*** Begin section ***
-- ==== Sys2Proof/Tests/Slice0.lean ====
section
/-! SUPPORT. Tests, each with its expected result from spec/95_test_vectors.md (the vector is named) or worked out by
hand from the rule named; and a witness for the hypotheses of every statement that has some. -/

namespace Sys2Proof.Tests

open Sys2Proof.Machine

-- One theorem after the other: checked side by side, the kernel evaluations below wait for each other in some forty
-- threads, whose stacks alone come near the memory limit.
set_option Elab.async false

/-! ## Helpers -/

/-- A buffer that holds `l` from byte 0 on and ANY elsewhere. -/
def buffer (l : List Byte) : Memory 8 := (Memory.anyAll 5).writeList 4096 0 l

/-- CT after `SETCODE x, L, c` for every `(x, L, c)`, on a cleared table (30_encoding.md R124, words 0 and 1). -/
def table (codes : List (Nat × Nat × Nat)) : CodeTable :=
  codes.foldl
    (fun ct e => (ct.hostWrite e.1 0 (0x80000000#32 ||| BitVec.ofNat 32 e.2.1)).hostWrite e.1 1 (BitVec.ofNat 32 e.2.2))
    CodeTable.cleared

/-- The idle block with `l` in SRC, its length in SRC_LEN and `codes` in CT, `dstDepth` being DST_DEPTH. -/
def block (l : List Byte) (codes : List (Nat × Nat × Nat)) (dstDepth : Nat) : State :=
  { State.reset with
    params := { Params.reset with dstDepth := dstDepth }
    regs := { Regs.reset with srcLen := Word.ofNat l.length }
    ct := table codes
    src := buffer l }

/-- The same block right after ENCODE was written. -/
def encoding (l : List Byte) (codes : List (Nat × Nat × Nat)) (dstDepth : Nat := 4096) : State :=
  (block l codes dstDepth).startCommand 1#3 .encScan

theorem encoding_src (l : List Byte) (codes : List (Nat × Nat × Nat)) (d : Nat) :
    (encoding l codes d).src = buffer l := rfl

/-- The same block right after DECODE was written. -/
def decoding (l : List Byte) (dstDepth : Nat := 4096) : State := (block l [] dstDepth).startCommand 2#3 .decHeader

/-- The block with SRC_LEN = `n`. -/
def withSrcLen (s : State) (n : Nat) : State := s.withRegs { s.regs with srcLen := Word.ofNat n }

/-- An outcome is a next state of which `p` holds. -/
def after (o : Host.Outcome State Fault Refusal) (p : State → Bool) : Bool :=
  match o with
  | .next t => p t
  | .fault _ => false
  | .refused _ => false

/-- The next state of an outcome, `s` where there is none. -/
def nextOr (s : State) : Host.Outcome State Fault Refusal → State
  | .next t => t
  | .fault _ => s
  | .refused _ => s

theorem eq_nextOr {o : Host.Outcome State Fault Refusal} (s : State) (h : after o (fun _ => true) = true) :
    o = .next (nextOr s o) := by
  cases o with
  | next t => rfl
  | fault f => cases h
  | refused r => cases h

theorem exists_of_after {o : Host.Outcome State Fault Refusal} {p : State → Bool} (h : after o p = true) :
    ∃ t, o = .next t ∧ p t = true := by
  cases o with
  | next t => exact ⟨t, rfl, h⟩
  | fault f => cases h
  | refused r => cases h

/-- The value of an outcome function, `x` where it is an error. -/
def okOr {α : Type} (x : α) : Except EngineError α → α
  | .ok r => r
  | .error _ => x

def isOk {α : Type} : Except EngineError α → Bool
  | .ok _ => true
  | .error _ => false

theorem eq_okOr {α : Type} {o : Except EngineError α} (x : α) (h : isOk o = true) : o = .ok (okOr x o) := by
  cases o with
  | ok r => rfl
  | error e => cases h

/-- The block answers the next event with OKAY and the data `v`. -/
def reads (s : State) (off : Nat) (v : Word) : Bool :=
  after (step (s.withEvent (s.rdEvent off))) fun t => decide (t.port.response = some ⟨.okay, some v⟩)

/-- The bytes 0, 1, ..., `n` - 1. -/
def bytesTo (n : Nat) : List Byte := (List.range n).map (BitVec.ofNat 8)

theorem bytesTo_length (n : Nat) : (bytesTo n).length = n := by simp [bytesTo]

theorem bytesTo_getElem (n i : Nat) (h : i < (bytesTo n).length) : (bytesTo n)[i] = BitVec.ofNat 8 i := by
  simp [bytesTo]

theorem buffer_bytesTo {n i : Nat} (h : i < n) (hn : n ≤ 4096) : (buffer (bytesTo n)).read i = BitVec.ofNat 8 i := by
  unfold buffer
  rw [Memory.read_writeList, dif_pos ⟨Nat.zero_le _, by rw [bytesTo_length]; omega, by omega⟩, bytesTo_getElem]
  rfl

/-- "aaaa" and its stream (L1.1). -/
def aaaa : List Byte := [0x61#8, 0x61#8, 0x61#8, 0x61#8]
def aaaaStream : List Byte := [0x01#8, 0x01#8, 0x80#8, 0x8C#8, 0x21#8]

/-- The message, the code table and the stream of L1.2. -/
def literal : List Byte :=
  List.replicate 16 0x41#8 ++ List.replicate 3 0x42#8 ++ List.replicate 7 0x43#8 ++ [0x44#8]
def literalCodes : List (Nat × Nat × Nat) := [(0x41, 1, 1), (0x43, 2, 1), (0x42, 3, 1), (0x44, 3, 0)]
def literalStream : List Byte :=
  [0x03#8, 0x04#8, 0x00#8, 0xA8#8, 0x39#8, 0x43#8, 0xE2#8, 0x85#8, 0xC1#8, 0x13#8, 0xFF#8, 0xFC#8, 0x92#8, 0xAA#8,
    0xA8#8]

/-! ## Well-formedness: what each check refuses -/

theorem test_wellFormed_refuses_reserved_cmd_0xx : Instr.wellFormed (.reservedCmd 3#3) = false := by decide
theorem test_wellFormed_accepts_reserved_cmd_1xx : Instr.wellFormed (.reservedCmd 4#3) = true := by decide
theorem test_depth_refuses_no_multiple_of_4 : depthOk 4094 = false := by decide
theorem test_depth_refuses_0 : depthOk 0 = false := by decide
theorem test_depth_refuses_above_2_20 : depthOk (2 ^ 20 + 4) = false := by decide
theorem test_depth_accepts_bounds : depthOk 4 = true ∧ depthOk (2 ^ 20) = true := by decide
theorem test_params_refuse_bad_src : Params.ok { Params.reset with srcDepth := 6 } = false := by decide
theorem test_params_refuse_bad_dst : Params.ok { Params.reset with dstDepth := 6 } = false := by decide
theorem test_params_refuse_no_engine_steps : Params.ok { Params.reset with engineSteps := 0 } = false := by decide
*** End section ***
• Task to complete: Answer with one number, namely the count of lines in the entries that include the word "from".

• Answer section: 3